- Goal of the exercise:
Starting with the line that contains "theorem State.commitMove_eff (s" and stopping after the line that contains "extract_lets -merge x34", return each line below exactly as written, with no others.
──────── Excerpted data ────────
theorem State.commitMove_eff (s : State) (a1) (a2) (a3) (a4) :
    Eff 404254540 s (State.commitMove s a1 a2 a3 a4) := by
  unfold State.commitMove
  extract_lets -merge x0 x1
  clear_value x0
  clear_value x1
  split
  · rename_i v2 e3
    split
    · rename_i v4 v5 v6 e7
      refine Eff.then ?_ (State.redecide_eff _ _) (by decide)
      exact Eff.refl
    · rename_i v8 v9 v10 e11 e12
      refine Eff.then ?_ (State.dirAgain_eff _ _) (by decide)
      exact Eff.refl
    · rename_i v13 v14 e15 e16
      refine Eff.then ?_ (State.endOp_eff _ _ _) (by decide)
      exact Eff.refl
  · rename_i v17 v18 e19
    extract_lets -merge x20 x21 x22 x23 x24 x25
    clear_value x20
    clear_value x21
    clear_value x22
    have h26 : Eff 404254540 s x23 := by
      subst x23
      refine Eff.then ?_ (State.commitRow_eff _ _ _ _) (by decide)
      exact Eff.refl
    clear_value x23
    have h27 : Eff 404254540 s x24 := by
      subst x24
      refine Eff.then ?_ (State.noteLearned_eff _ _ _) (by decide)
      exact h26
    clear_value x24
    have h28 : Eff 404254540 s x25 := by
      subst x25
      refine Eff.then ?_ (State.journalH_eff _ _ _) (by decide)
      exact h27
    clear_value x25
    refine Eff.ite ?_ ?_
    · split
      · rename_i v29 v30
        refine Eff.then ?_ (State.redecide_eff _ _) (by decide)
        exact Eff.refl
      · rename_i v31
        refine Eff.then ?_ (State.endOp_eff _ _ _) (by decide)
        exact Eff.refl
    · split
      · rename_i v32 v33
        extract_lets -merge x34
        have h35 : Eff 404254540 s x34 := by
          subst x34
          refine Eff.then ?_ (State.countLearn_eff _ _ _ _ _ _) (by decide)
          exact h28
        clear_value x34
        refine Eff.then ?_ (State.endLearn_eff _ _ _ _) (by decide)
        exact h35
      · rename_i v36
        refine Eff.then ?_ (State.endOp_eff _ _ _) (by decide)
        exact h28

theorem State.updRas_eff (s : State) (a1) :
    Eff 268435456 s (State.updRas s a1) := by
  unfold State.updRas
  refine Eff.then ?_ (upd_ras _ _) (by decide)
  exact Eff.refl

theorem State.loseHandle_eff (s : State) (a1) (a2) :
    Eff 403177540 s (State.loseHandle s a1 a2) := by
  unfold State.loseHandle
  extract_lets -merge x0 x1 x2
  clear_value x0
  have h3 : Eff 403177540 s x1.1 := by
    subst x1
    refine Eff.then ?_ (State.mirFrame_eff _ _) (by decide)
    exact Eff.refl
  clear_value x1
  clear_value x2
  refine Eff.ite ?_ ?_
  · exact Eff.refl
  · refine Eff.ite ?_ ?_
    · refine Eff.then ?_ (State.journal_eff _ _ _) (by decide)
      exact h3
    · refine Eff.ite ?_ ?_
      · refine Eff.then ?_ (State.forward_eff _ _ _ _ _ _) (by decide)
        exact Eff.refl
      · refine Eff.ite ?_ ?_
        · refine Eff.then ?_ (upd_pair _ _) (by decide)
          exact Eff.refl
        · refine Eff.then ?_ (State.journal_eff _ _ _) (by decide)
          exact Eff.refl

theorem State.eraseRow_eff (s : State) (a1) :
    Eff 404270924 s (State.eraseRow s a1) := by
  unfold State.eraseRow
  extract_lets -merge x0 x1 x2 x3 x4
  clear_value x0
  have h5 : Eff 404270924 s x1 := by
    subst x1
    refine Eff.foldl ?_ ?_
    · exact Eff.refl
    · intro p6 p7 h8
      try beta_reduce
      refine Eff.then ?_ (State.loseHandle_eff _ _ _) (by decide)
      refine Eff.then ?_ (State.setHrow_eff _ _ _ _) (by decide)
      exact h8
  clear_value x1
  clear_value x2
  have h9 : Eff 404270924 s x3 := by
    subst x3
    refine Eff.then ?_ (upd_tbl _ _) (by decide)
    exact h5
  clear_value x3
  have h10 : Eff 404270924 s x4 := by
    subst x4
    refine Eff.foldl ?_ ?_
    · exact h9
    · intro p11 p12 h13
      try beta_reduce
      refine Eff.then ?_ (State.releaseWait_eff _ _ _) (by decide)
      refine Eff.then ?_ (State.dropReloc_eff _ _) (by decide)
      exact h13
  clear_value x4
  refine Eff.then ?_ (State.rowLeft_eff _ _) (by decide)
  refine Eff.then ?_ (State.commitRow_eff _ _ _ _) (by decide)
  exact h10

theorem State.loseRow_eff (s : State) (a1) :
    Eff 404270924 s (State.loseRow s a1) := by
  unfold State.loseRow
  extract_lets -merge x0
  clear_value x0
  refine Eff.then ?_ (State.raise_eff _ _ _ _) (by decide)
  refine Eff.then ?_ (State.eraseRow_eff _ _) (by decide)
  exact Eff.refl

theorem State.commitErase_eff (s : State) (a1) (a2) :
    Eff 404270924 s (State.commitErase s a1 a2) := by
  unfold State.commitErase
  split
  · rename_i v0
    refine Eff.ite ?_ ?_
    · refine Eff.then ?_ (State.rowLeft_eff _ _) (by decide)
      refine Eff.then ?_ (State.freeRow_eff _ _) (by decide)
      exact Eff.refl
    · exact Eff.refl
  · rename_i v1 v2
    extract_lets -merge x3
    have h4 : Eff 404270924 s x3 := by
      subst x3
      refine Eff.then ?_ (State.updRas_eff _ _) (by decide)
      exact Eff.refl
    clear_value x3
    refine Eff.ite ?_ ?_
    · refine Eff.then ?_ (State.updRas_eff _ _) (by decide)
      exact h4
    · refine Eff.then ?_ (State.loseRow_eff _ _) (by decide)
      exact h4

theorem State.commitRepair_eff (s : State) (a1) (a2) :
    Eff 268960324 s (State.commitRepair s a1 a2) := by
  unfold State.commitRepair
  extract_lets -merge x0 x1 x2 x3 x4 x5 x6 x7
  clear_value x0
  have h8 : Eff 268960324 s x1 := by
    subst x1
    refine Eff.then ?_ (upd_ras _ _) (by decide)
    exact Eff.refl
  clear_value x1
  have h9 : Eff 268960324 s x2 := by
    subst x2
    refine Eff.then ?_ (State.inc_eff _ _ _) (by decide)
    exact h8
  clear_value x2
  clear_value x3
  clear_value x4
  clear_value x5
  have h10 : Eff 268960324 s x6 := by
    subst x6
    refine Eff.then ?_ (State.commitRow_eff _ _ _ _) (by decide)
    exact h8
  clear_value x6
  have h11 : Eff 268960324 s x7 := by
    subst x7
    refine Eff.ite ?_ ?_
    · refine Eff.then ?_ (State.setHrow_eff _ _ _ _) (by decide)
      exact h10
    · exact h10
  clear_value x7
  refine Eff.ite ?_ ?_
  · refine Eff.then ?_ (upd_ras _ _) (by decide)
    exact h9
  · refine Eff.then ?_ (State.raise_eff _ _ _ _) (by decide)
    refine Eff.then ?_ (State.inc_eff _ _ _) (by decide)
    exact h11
────────
──────── Excerpted data ────────
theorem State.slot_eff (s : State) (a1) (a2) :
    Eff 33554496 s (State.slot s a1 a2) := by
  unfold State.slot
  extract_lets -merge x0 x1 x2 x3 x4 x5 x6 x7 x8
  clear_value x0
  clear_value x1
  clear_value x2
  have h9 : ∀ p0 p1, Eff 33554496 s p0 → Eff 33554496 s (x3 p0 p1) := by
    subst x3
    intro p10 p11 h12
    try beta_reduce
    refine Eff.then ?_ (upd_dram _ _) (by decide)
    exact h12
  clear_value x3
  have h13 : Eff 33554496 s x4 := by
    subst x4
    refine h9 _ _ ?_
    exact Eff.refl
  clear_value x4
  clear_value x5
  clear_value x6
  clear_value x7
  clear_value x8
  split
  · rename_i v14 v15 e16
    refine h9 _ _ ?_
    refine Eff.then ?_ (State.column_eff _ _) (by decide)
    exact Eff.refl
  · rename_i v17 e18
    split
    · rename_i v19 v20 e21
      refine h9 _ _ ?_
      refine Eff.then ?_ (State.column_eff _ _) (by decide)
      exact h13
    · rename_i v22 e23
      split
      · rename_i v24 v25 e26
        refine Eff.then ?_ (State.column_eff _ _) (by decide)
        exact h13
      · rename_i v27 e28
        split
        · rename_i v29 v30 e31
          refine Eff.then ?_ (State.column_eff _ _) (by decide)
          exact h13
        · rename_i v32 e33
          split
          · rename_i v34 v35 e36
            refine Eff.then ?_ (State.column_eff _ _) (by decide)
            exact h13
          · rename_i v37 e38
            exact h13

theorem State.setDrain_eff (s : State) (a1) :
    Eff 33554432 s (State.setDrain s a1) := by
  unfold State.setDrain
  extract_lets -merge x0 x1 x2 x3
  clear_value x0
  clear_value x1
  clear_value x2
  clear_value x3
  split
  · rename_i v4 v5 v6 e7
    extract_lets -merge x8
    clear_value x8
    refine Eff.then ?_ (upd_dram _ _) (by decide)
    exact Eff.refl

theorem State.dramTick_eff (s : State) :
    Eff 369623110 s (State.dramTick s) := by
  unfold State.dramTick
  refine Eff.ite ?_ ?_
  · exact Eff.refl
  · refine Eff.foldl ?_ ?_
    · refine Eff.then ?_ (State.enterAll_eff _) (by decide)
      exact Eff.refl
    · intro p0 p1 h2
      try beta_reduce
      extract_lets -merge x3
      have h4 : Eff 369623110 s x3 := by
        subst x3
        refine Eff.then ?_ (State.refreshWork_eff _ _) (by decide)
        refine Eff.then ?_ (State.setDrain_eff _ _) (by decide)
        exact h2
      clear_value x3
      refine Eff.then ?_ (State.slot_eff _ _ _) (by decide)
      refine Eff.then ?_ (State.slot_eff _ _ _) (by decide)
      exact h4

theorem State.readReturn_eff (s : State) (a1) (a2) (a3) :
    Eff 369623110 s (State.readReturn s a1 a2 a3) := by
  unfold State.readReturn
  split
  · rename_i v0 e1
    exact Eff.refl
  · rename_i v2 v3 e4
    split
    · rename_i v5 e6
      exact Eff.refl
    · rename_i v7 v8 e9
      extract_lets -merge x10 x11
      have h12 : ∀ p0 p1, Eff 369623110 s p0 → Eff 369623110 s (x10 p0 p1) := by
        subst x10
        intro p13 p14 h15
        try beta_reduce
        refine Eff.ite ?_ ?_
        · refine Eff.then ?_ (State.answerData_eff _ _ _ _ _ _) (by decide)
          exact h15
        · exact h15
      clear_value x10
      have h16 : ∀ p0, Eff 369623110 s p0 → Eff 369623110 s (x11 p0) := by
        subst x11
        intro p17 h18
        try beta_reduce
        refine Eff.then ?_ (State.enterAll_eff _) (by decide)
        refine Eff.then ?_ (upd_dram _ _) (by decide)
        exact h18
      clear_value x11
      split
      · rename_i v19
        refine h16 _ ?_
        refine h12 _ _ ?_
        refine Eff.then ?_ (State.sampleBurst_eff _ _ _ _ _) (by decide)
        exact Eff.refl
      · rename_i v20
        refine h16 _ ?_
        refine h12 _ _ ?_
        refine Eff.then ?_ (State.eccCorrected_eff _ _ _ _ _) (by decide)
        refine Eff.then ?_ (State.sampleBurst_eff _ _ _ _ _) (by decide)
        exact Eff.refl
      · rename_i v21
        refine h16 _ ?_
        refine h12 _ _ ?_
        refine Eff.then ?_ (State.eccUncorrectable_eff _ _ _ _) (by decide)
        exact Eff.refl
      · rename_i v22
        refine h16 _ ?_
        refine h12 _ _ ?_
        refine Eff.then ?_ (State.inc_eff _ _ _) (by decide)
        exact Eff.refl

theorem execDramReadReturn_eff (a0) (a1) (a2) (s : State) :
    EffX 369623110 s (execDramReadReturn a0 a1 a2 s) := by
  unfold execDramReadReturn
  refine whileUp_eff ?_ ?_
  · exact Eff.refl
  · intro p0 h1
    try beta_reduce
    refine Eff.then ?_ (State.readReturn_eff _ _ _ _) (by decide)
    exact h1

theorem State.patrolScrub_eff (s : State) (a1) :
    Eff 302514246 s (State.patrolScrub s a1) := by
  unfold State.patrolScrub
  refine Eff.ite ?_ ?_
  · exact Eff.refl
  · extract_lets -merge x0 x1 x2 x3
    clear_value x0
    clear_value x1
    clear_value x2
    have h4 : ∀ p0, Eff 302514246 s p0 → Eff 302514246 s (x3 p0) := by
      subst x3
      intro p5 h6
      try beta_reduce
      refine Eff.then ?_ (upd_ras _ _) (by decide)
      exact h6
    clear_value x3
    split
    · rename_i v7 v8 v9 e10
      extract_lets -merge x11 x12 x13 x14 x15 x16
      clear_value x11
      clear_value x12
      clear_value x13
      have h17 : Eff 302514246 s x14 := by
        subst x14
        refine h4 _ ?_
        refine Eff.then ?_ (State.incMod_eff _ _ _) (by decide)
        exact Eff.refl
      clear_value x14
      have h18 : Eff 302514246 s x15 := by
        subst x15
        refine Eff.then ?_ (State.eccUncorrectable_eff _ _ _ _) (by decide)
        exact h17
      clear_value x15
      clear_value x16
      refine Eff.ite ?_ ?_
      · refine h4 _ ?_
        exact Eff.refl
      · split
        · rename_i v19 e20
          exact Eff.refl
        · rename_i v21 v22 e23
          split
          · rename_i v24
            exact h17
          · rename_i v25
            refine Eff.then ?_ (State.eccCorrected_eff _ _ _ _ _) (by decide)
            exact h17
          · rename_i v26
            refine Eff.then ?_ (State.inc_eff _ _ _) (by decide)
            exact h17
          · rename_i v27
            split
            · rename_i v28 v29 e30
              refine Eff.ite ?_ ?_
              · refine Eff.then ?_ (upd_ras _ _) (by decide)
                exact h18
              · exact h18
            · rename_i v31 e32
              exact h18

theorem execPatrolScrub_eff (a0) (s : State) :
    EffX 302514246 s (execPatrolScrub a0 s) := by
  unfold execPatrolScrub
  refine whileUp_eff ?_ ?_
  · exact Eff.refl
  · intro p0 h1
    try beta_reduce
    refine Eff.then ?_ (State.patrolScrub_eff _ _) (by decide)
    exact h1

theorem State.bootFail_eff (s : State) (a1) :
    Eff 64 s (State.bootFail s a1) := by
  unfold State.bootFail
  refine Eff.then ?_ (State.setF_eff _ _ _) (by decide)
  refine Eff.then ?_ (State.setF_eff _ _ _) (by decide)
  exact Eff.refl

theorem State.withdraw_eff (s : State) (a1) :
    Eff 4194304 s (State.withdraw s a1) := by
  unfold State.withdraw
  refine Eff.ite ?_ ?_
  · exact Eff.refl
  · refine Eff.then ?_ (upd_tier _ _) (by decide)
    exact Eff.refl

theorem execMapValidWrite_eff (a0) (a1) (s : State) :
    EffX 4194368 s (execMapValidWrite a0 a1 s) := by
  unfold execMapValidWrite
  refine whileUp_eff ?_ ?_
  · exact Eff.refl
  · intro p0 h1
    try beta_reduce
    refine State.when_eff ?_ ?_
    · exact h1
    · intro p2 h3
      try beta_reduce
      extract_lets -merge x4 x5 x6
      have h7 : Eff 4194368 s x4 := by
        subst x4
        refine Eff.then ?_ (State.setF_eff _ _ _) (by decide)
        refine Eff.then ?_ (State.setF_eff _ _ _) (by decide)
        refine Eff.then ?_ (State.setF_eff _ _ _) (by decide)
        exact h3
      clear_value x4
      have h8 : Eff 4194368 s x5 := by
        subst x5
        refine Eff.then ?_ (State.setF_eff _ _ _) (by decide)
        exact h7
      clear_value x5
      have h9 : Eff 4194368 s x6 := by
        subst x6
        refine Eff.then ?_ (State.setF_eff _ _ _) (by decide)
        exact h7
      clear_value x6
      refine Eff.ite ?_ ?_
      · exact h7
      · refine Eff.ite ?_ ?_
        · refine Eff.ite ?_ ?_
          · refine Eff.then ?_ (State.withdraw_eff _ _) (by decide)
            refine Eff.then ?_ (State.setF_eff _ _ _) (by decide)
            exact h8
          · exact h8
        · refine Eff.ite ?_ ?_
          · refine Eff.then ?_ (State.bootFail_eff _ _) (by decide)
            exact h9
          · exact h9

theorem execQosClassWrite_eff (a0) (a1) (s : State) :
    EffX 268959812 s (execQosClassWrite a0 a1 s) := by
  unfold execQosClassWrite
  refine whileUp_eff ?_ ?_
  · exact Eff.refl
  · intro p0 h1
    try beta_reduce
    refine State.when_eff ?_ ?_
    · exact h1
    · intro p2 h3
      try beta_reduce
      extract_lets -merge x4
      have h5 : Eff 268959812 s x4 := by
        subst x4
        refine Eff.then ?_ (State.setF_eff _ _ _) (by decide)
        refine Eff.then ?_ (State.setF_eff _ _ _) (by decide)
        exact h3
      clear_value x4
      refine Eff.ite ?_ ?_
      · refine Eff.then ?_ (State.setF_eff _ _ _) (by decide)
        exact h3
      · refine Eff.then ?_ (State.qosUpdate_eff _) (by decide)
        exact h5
────────
──────── Excerpted data ────────
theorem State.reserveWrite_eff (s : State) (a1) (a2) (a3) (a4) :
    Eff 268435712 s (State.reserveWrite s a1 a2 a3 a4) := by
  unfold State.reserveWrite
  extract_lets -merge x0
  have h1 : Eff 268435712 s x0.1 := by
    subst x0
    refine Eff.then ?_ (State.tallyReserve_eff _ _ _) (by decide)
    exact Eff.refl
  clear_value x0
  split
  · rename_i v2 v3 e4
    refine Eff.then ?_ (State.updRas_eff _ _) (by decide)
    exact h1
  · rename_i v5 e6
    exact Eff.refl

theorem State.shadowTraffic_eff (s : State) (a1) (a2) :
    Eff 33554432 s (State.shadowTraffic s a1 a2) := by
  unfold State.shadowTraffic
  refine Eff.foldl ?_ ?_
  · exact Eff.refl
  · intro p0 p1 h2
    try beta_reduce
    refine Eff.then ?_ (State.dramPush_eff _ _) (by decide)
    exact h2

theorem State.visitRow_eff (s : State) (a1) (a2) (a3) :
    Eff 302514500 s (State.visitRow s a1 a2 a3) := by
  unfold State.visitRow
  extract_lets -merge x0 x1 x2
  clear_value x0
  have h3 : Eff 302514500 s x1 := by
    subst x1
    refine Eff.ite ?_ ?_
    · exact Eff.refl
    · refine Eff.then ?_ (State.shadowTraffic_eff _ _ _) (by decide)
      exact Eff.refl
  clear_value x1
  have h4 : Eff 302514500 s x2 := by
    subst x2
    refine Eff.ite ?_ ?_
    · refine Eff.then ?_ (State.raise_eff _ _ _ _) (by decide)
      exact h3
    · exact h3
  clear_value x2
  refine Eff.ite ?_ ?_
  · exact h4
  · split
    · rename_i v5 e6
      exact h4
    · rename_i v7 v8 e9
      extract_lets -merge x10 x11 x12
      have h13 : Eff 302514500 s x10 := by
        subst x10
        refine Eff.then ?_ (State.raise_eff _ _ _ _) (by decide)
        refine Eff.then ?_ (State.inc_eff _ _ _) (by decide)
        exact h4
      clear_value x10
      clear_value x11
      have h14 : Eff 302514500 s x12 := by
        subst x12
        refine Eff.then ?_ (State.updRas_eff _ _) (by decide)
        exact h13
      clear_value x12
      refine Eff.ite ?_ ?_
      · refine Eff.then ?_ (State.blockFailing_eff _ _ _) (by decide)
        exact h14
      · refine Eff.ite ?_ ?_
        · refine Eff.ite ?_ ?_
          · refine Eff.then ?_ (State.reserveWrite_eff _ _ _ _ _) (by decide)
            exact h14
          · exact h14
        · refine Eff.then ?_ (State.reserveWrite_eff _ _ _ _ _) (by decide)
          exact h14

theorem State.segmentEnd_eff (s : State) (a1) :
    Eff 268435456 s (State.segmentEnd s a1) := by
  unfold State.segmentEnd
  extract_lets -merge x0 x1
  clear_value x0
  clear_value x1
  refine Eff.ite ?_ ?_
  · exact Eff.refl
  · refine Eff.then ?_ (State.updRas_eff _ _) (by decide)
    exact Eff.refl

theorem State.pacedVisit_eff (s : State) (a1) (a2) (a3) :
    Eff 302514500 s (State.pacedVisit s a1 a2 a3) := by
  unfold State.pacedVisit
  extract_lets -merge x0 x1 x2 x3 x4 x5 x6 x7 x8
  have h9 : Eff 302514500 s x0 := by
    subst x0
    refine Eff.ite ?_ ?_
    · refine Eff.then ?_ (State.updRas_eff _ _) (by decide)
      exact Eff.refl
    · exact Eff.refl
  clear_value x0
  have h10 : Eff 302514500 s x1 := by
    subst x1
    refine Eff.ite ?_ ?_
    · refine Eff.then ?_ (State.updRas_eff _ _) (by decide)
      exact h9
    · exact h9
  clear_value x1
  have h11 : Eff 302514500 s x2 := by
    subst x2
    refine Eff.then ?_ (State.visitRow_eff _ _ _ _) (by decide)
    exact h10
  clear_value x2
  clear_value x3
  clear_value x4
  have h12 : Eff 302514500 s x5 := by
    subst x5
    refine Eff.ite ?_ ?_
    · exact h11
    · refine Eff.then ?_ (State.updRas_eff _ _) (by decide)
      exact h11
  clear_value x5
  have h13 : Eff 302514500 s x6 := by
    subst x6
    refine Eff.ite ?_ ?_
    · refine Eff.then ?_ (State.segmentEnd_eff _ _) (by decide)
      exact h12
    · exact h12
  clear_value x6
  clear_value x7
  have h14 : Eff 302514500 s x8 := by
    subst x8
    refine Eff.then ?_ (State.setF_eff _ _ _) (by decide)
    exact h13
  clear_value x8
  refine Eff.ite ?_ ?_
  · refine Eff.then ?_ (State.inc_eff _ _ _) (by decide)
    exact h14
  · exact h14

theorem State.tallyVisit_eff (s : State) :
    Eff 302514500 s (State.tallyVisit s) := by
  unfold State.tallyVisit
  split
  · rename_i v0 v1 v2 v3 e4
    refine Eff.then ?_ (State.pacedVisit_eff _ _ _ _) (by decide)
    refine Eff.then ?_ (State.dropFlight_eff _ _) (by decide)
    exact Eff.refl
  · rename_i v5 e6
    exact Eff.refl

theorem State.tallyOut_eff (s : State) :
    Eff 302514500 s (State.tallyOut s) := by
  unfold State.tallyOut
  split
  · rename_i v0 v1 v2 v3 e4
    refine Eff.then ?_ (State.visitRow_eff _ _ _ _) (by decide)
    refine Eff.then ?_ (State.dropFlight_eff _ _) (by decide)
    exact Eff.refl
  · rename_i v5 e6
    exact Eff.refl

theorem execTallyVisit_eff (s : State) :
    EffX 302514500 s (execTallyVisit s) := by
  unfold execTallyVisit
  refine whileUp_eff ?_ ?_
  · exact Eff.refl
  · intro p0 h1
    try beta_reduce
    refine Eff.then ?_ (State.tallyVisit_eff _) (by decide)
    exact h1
────────
- Written solution:
theorem State.commitMove_eff (s : State) (a1) (a2) (a3) (a4) :
    Eff 404254540 s (State.commitMove s a1 a2 a3 a4) := by
  unfold State.commitMove
  extract_lets -merge x0 x1
  clear_value x0
  clear_value x1
  split
  · rename_i v2 e3
    split
    · rename_i v4 v5 v6 e7
      refine Eff.then ?_ (State.redecide_eff _ _) (by decide)
      exact Eff.refl
    · rename_i v8 v9 v10 e11 e12
      refine Eff.then ?_ (State.dirAgain_eff _ _) (by decide)
      exact Eff.refl
    · rename_i v13 v14 e15 e16
      refine Eff.then ?_ (State.endOp_eff _ _ _) (by decide)
      exact Eff.refl
  · rename_i v17 v18 e19
    extract_lets -merge x20 x21 x22 x23 x24 x25
    clear_value x20
    clear_value x21
    clear_value x22
    have h26 : Eff 404254540 s x23 := by
      subst x23
      refine Eff.then ?_ (State.commitRow_eff _ _ _ _) (by decide)
      exact Eff.refl
    clear_value x23
    have h27 : Eff 404254540 s x24 := by
      subst x24
      refine Eff.then ?_ (State.noteLearned_eff _ _ _) (by decide)
      exact h26
    clear_value x24
    have h28 : Eff 404254540 s x25 := by
      subst x25
      refine Eff.then ?_ (State.journalH_eff _ _ _) (by decide)
      exact h27
    clear_value x25
    refine Eff.ite ?_ ?_
    · split
      · rename_i v29 v30
        refine Eff.then ?_ (State.redecide_eff _ _) (by decide)
        exact Eff.refl
      · rename_i v31
        refine Eff.then ?_ (State.endOp_eff _ _ _) (by decide)
        exact Eff.refl
    · split
      · rename_i v32 v33
        extract_lets -merge x34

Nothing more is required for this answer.